-- ==== Sys2Proof/Laws/Ops.lean ====
section
/-! SUPPORT. What each shared operation does: operand forms, `CODE` (read after write, the canonical form), shifts and
chip runs. -/

namespace Sys2Proof.Machine

/-! ### Operand forms -/

/-- What a `PRN` field names. -/
theorem satOfPrn_eq_some {prn : Prn} {sat : Fin 32} :
    satOfPrn prn = some sat ↔ prn.toNat = sat.val + 1 := by
  unfold satOfPrn
  split
  · simp only [Option.some.injEq, Fin.ext_iff]; omega
  · simp only [reduceCtorEq, false_iff]; omega

theorem satOfPrn_eq_none {prn : Prn} : satOfPrn prn = none ↔ ¬ (1 ≤ prn.toNat ∧ prn.toNat ≤ 32) := by
  unfold satOfPrn
  split <;> simp_all

theorem chipOfIdx_eq_some {idx : ChipIdx} {i : Fin 1023} : chipOfIdx idx = some i ↔ idx.toNat = i.val := by
  unfold chipOfIdx
  split
  · simp only [Option.some.injEq, Fin.ext_iff]
  · simp only [reduceCtorEq, false_iff]; omega

theorem chipOfIdx_eq_none {idx : ChipIdx} : chipOfIdx idx = none ↔ 1022 < idx.toNat := by
  unfold chipOfIdx
  split <;> simp_all

/-- An entry that passes the check has an output-tap mask that is not empty. -/
theorem entryMask_ne_zero {e : TapEntry} (h : checkEntry e = none) : entryMask e ≠ 0 := by
  revert e; decide

/-- A fault code's number is one of 1..8. -/
theorem faultBits_range (c : FaultCode) : 1 ≤ c.bits.toNat ∧ c.bits.toNat ≤ 8 := by
  cases c <;> decide

/-! ### CODE -/

theorem codeRead_append (m m' : CodeMemory) (b : Nat) :
    codeRead (m ++ m') b = (codeRead m b).or (codeRead m' b) := by
  induction m with
  | nil => simp [codeRead]
  | cons c m ih => obtain ⟨a, v⟩ := c; simp only [List.cons_append, codeRead]; split <;> simp [ih]

theorem codeRead_filter_of_pos (p : Nat → Bool) (m : CodeMemory) {b : Nat} (hb : p b = true) :
    codeRead (m.filter fun c => p c.1) b = codeRead m b := by
  induction m with
  | nil => rfl
  | cons c m ih =>
    obtain ⟨a, v⟩ := c
    by_cases ha : p a = true
    · simp only [List.filter_cons, ha, if_true, codeRead, ih]
    · have : a ≠ b := fun h => ha (h ▸ hb)
      simp [ha, codeRead, ih, this]

theorem codeRead_filter_of_neg (p : Nat → Bool) (m : CodeMemory) {b : Nat} (hb : p b = false) :
    codeRead (m.filter fun c => p c.1) b = none := by
  induction m with
  | nil => rfl
  | cons c m ih =>
    obtain ⟨a, v⟩ := c
    by_cases ha : p a = true
    · have : a ≠ b := fun h => by simp [h, hb] at ha
      simp [ha, codeRead, ih, this]
    · simp [ha, ih]

theorem codeRead_codeRun (vs : List Chip) : ∀ a b : Nat,
    codeRead (codeRun a vs) b = if a ≤ b then vs[b - a]? else none := by
  induction vs with
  | nil => intro a b; simp [codeRun, codeRead]
  | cons v vs ih =>
    intro a b
    simp only [codeRun, codeRead, ih]
    by_cases h : a = b
    · subst h; simp
    · by_cases h2 : a ≤ b
      · have h3 : a + 1 ≤ b := by omega
        obtain ⟨d, rfl⟩ : ∃ d, b = a + 1 + d := ⟨b - (a + 1), by omega⟩
        have h4 : a + 1 + d - a = d + 1 := by omega
        simp [h, h2, h3, h4]
      · have h3 : ¬ a + 1 ≤ b := by omega
        simp [h, h2, h3]

/-- Reading after a run of writes: inside the run the chip written, elsewhere what was there. -/
theorem codeRead_codeWriteRun (m : CodeMemory) (a b : Nat) (vs : List Chip) :
    codeRead (codeWriteRun m a vs) b =
      if a ≤ b ∧ b < a + vs.length then vs[b - a]? else codeRead m b := by
  have lo := codeRead_filter_of_pos (fun x => decide (x < a)) m (b := b)
  have lo' := codeRead_filter_of_neg (fun x => decide (x < a)) m (b := b)
  have hi := codeRead_filter_of_pos (fun x => decide (a + vs.length ≤ x)) m (b := b)
  have hi' := codeRead_filter_of_neg (fun x => decide (a + vs.length ≤ x)) m (b := b)
  simp only [decide_eq_true_eq, decide_eq_false_iff_not] at lo lo' hi hi'
  simp only [codeWriteRun, codeRead_append, codeRead_codeRun]
  by_cases h1 : b < a
  · have h2 : ¬ a ≤ b := by omega
    simp [lo h1, hi' (by omega), h2]
  · by_cases h3 : b < a + vs.length
    · have h2 : a ≤ b := by omega
      simp [lo' h1, hi' (by omega), h2, h3, List.getElem?_eq_getElem (show b - a < vs.length by omega)]
    · have h2 : a ≤ b := by omega
      simp [lo' h1, hi (by omega), h2, h3, List.getElem?_eq_none (show vs.length ≤ b - a by omega)]

theorem codeRead_codeWrite_same (m : CodeMemory) (a : Nat) (v : Chip) : codeRead (codeWrite m a v) a = some v := by
  simp [codeWrite, codeRead_codeWriteRun]

theorem codeRead_codeWrite_other (m : CodeMemory) {a b : Nat} (v : Chip) (h : b ≠ a) :
    codeRead (codeWrite m a v) b = codeRead m b := by
  have : ¬ (a ≤ b ∧ b < a + [v].length) := by simp only [List.length_singleton]; omega
  rw [codeWrite, codeRead_codeWriteRun, if_neg this]

/-- The canonical form in terms of Mathlib's `Pairwise`. -/
theorem codeRising_iff (m : CodeMemory) : ∀ low : Nat,
    codeRising low m = true ↔ (∀ c ∈ m, low ≤ c.1) ∧ m.Pairwise (fun c d => c.1 < d.1) := by
  induction m with
  | nil => simp [codeRising]
  | cons c m ih =>
    intro low
    obtain ⟨a, v⟩ := c
    simp only [codeRising, Bool.and_eq_true, decide_eq_true_eq, ih, List.mem_cons, List.pairwise_cons,
      forall_eq_or_imp]
    constructor
    · rintro ⟨h1, h2, h3⟩
      exact ⟨⟨h1, fun d hd => by have := h2 d hd; omega⟩, fun d hd => by have := h2 d hd; omega, h3⟩
    · rintro ⟨⟨h1, h2⟩, h3, h4⟩
      exact ⟨h1, fun d hd => by have := h3 d hd; omega, h4⟩

theorem codeWf_iff (m : CodeMemory) :
    codeWf m = true ↔ m.Pairwise (fun c d => c.1 < d.1) ∧ ∀ c ∈ m, c.1 < 32736 := by
  simp [codeWf, codeRising_iff]

theorem mem_codeRun (vs : List Chip) : ∀ (a : Nat) (c : CodeCell), c ∈ codeRun a vs → a ≤ c.1 ∧ c.1 < a + vs.length := by
  induction vs with
  | nil => simp [codeRun]
  | cons v vs ih =>
    intro a c hc
    simp only [codeRun, List.mem_cons] at hc
    rcases hc with rfl | hc
    · simp
    · have := ih _ _ hc; simp only [List.length_cons]; omega

theorem codeRun_pairwise (vs : List Chip) : ∀ a : Nat, (codeRun a vs).Pairwise (fun c d => c.1 < d.1) := by
  induction vs with
  | nil => simp [codeRun]
  | cons v vs ih =>
    intro a
    simp only [codeRun, List.pairwise_cons]
    exact ⟨fun d hd => by have := mem_codeRun _ _ _ hd; omega, ih _⟩

/-- A run of writes inside the address space keeps the canonical form. -/
theorem codeWf_codeWriteRun {m : CodeMemory} {a : Nat} {vs : List Chip}
    (h : codeWf m = true) (hb : a + vs.length ≤ 32736) : codeWf (codeWriteRun m a vs) = true := by
  rw [codeWf_iff] at h ⊢
  obtain ⟨hp, hr⟩ := h
  have hlo : ∀ c ∈ m.filter (fun c => decide (c.1 < a)), c.1 < a ∧ c ∈ m := by
    intro c hc; simp at hc; exact ⟨hc.2, hc.1⟩
  have hhi : ∀ c ∈ m.filter (fun c => decide (a + vs.length ≤ c.1)), a + vs.length ≤ c.1 ∧ c ∈ m := by
    intro c hc; simp at hc; exact ⟨hc.2, hc.1⟩
  constructor
  · simp only [codeWriteRun, List.pairwise_append]
    refine ⟨⟨hp.filter _, codeRun_pairwise _ _, fun c hc d hd => ?_⟩, hp.filter _, fun c hc d hd => ?_⟩
    · have := hlo c hc; have := mem_codeRun _ _ _ hd; omega
    · have hd := hhi d hd
      rcases List.mem_append.mp hc with hc | hc
      · have := hlo c hc; omega
      · have := mem_codeRun _ _ _ hc; omega
  · intro c hc
    simp only [codeWriteRun, List.mem_append] at hc
    rcases hc with (hc | hc) | hc
    · exact hr c (hlo c hc).2
    · have := mem_codeRun _ _ _ hc; omega
    · exact hr c (hhi c hc).2

theorem codeWf_codeWrite {m : CodeMemory} {a : Nat} (v : Chip) (h : codeWf m = true) (ha : a < 32736) :
    codeWf (codeWrite m a v) = true := codeWf_codeWriteRun h (by simpa using ha)

theorem codeWf_nil : codeWf [] = true := rfl

/-- A run written just past every listed address is appended. -/
theorem codeWriteRun_of_all_below {m : CodeMemory} {a : Nat} (vs : List Chip) (h : ∀ c ∈ m, c.1 < a) :
    codeWriteRun m a vs = m ++ codeRun a vs := by
  have h1 : m.filter (fun c => decide (c.1 < a)) = m := List.filter_eq_self.mpr (by simpa using h)
  have h2 : m.filter (fun c => decide (a + vs.length ≤ c.1)) = [] := by
    rw [List.filter_eq_nil_iff]; intro c hc; have := h c hc; simp; omega
  simp [codeWriteRun, h1, h2]

theorem chipRun_length (n : Nat) : ∀ (b1 b2 : Stages) (out : TapMask), (chipRun n b1 b2 out).length = n := by
  induction n with
  | zero => intros; rfl
  | succ n ih => intros; simp [chipRun, ih]

/-- Shifting is from the inside as well as from the outside. -/
theorem shiftN_shift (fb : TapMask) (n : Nat) (s : Stages) : shiftN fb n (shift fb s) = shiftN fb (n + 1) s := by
  induction n with
  | zero => rfl
  | succ n ih => exact congrArg (shift fb) ih

theorem shiftN_add (fb : TapMask) (m n : Nat) (s : Stages) : shiftN fb m (shiftN fb n s) = shiftN fb (m + n) s := by
  induction m with
  | zero => simp [shiftN]
  | succ m ih => rw [shiftN, ih, Nat.add_right_comm, shiftN]

/-- The chip number `j` of a run is that of the registers after `j` shifts. -/
theorem chipRun_getElem? (n : Nat) : ∀ (b1 b2 : Stages) (out : TapMask) (j : Nat), j < n →
    (chipRun n b1 b2 out)[j]? = some (chipOf (shiftN g1FbTaps j b1) (shiftN g2FbTaps j b2) out) := by
  induction n with
  | zero => intro _ _ _ j h; omega
  | succ n ih =>
    intro b1 b2 out j h
    cases j with
    | zero => rfl
    | succ j => simp only [chipRun, List.getElem?_cons_succ, ih _ _ _ j (by omega), shiftN_shift]

end Sys2Proof.Machine
end

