/-- A held read that completes in BUILT, and one that completes in FAILED. -/
theorem witness_ReadAnswerIgnoresInterleaving :
    (BuildConsistent { built with port := some 0x50010000, turns := [.host] } ∧
      decode (.cmd32 0x50010000) = .ok (.romRead 1 0) ∧ (1 : Prn).toNat = (0 : Fin 32).val + 1 ∧
      ∃ t, step { built with port := some 0x50010000, turns := [.host] } = .next t ∧ t.port = none) ∧
    (BuildConsistent { failed with port := some 0x502003FE, turns := [.host] } ∧
      decode (.cmd32 0x502003FE) = .ok (.romRead 32 1022) ∧ (32 : Prn).toNat = (31 : Fin 32).val + 1 ∧
      ∃ t, step { failed with port := some 0x502003FE, turns := [.host] } = .next t ∧ t.port = none) :=
  ⟨⟨buildConsistent_of_built rfl defaultTable_wellFormed (by simp only [built, built_cfg]),
      by decide, by decide, ⟨_, rfl, rfl⟩⟩,
    ⟨⟨rfl, failedTable_malformed⟩, by decide, by decide, ⟨_, rfl, rfl⟩⟩⟩

theorem witness_CaCommandsCommuteWithBuild :
    (∃ prn, Instr.caSel 33 = .caSel prn) ∧ Instr.caStep = .caStep ∧ ∃ u, Instr.caRdst 1 = .caRdst u :=
  ⟨⟨_, rfl⟩, rfl, ⟨_, rfl⟩⟩

theorem witness_CodeAddressesOneToOne :
    (1022 ≤ 1022 ∧ codeAddr 31 1022 = codeAddr 31 1022) ∧ 32735 ≤ 32735 ∧ codeAddr 31 1022 = 32735 := by decide

theorem witness_DefaultCodesPairwiseDistinct : (0 : Fin 32) ≠ 31 := by decide

theorem witness_FaultHasNoOtherEffect :
    Instr.caStep.format = .cmd32 ∧ ∃ t d, exec .caStep State.reset = .next t ∧ t.rsp = some ⟨true, d⟩ :=
  ⟨rfl, _, _, rfl, rfl⟩

/-- A second fault, and a `STATUS`. -/
theorem witness_OnlyResetClearsTheLatch :
    (∃ t, step (hostWith 0x20000000 failed) = .next t ∧ ¬ ResetNext (hostWith 0x20000000 failed) ∧
      (hostWith 0x20000000 failed).err = true) ∧
    ∃ t, step (hostWith 0x70000000 failed) = .next t :=
  ⟨⟨_, rfl, by simp [ResetNext, hostWith], rfl⟩, ⟨_, rfl⟩⟩

/-- BUILDING ends by the builder; a read with the last legal operands holds in UNINIT and, held, in BUILDING; the read
with `IDX` 1023 does not, nor does a read in BUILT. -/
theorem witness_TheHoldIsTheOnlyWait :
    (∃ t, step { building with cursor := .publish, turns := [.builder 0 []] } = .next t ∧ t.romState ≠ .building) ∧
    ((∃ t, step (hostWith 0x502003FE State.reset) = .next t) ∧ decode (.cmd32 0x502003FE) = .ok (.romRead 32 1022) ∧
      1 ≤ (32 : Prn).toNat ∧ (32 : Prn).toNat ≤ 32 ∧ (1022 : ChipIdx).toNat ≤ 1022) ∧
    (∃ t, step { building with port := some 0x502003FE, turns := [.host] } = .next t) ∧
    ((∃ t, step (hostWith 0x502003FF State.reset) = .next t) ∧ decode (.cmd32 0x502003FF) = .ok (.romRead 32 1023)) ∧
    ((∃ t, step (hostWith 0x50010000 built) = .next t) ∧ built.romState ≠ .uninit ∧ built.romState ≠ .building) :=
  ⟨⟨_, rfl, by decide⟩, ⟨⟨_, rfl⟩, by decide, by decide, by decide, by decide⟩, ⟨_, rfl⟩, ⟨⟨_, rfl⟩, by decide⟩,
    ⟨⟨_, rfl⟩, by decide, by decide⟩⟩

/-- One command of each shape, one control of each. -/
theorem witness_Frames :
    (∃ t, exec (.caSel 1) State.reset = .next t) ∧ (∃ t, exec .caStep selected = .next t) ∧
    (∃ t, exec (.romRead 1 0) State.reset = .next t) ∧ (∃ t, exec .romBuild State.reset = .next t) ∧
    (∃ t, exec .status State.reset = .next t ∧ ∀ d, t.rsp ≠ some ⟨true, d⟩) ∧
    (Instr.lfsrStep.format = .lfsrCtl ∧ ∃ t, exec .lfsrStep twoUnits = .next t ∧ (1 : Nat) ≠ twoUnits.lfsrAt) :=
  ⟨⟨_, rfl⟩, ⟨_, rfl⟩, ⟨_, rfl⟩, ⟨_, rfl⟩, ⟨_, rfl, by intro d h; cases h⟩, rfl, _, rfl, by decide⟩

theorem witness_ConfigurationIsConstant : ∃ t, step { twoUnits with turns := [.lfsr 1 false 0b01] } = .next t := ⟨_, rfl⟩

/-- During a build, with a command held, a fault latched and a satellite selected. -/
theorem witness_ResetTakesEveryElementToItsValue :
    { afterTen with romState := .building, port := some 0x50010000, err := true, errCode := 1, turns := [.rst, .host] }.turns
      = .rst :: [.host] := rfl

/-- A builder's turn of two moves. -/
theorem witness_BuilderIsIsolated :
    { building with turns := [.builder 0 [3]] }.eagerDue = false ∧
    { building with turns := [.builder 0 [3]] }.turns = .builder 0 [3] :: [] := ⟨rfl, rfl⟩

/-! The invariants, each with a state in which its clauses say something, and a step from it. -/

theorem witness_StepKeepsRegistersInRange :
    RegistersInRange { afterTen with chipCnt := 1022 } ∧
    ∃ t, step (hostWith 0x20000000 { afterTen with chipCnt := 1022 }) = .next t :=
  ⟨by unfold RegistersInRange; decide, _, rfl⟩

theorem witness_StepKeepsLatchConsistent :
    LatchConsistent failed ∧ LatchConsistent State.reset ∧ ∃ t, step (hostWith 0x20000000 failed) = .next t :=
  ⟨by unfold LatchConsistent; decide, by unfold LatchConsistent; decide, _, rfl⟩

theorem witness_StepKeepsSelectionConsistent :
    SelectionConsistent afterTen ∧ afterTen.selPrn ≠ 0 ∧ ∃ t, step (hostWith 0x10200000 afterTen) = .next t :=
  ⟨fun _ => ⟨0, by decide⟩, by decide, _, rfl⟩

theorem witness_StepKeepsLockstep :
    Lockstep afterTen ∧ ∃ t, step (hostWith 0x20000000 afterTen) = .next t := ⟨⟨10, by decide⟩, _, rfl⟩

theorem witness_StepKeepsBuildConsistent :
    (BuildConsistent { building with
        cursor := .chip 0 2, b1 := 0x3FC, b2 := 0x3FC, b2Out := 0x022, code := [(0, 1), (1, 1)], turns := [.builder 0 []] } ∧
      ∃ t, step { building with
        cursor := .chip 0 2, b1 := 0x3FC, b2 := 0x3FC, b2Out := 0x022, code := [(0, 1), (1, 1)], turns := [.builder 0 []] } =
          .next t) ∧
    (BuildConsistent { failed with turns := [.builder 0 []] } ∧ ∃ t, step { failed with turns := [.builder 0 []] } = .next t) :=
  ⟨⟨⟨defaultTable_wellFormed, by decide, by decide, by decide, by decide⟩, _, rfl⟩,
    ⟨⟨rfl, failedTable_malformed⟩, _, rfl⟩⟩

theorem witness_StepKeepsPortConsistent :
    PortConsistent { building with port := some 0x502003FE, turns := [.host] } ∧
    ∃ t, step { building with port := some 0x502003FE, turns := [.host] } = .next t :=
  ⟨by
    intro w h
    cases h
    exact ⟨rfl, by decide, 32, 1022, by decide, by decide⟩, _, rfl⟩

/-- The eager start itself, and a reset that makes it due again. -/
theorem witness_StepKeepsEagerConsistent :
    (EagerConsistent eager ∧ eager.eagerDue = true ∧ ¬ ResetNext eager ∧ ∃ t, step eager = .next t) ∧
    (EagerConsistent { eager with eagerDue := false, turns := [.rst] } ∧
      ∃ t, step { eager with eagerDue := false, turns := [.rst] } = .next t) :=
  ⟨⟨fun _ => ⟨rfl, rfl, rfl⟩, rfl, by simp [ResetNext, eager, State.initial], _, rfl⟩, (fun h => by cases h), _, rfl⟩

theorem witness_StepKeepsCodeCanonical :
    codeWf [(0, 1), (1, 1), (32735, 0)] = true ∧
    ∃ t, step { building with code := [(0, 1), (1, 1), (32735, 0)], turns := [.builder 0 []] } = .next t :=
  ⟨by decide, _, rfl⟩

end Sys2Proof.Tests
end

section
/-! The host's turn where its command decodes: what is presented, and what then runs. -/

namespace Sys2Proof.Machine

/-- An empty port takes the queue's head, and the pending response goes (70_reset_and_hazards.md R206). -/
theorem presentNext_of_queued {s : State} {w : Word} {ws : List Word} (hp : s.port = none)
    (hq : s.hostQueue = w :: ws) :
    presentNext s = { s with port := some w, hostQueue := ws, rsp := none } := by
  rcases presentNext_cases s with ⟨-, hheld | hempty⟩ | ⟨w', ws', -, hq', he⟩
  · exact absurd hp hheld
  · cases hempty.symm.trans hq
  · cases hq'.symm.trans hq
    exact he

/-- A held command stays as it is (70_reset_and_hazards.md R206). -/
theorem presentNext_of_held {s : State} {w : Word} (hp : s.port = some w) : presentNext s = s := by
  rcases presentNext_cases s with ⟨he, -⟩ | ⟨_, _, hnone, -, -⟩
  · exact he
  · cases hp.symm.trans hnone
- - - - - - -
HOW TO COMPLETE THIS TASK
Could you return all lines from the data above that contain the string "succ"?

WRITTEN ANSWER
  | succ n ih => intros; simp [chipRun, ih]
  | succ n ih => exact congrArg (shift fb) ih
  | succ m ih => rw [shiftN, ih, Nat.add_right_comm, shiftN]
  | succ n ih =>
    | succ j => simp only [chipRun, List.getElem?_cons_succ, ih _ _ _ j (by omega), shiftN_shift]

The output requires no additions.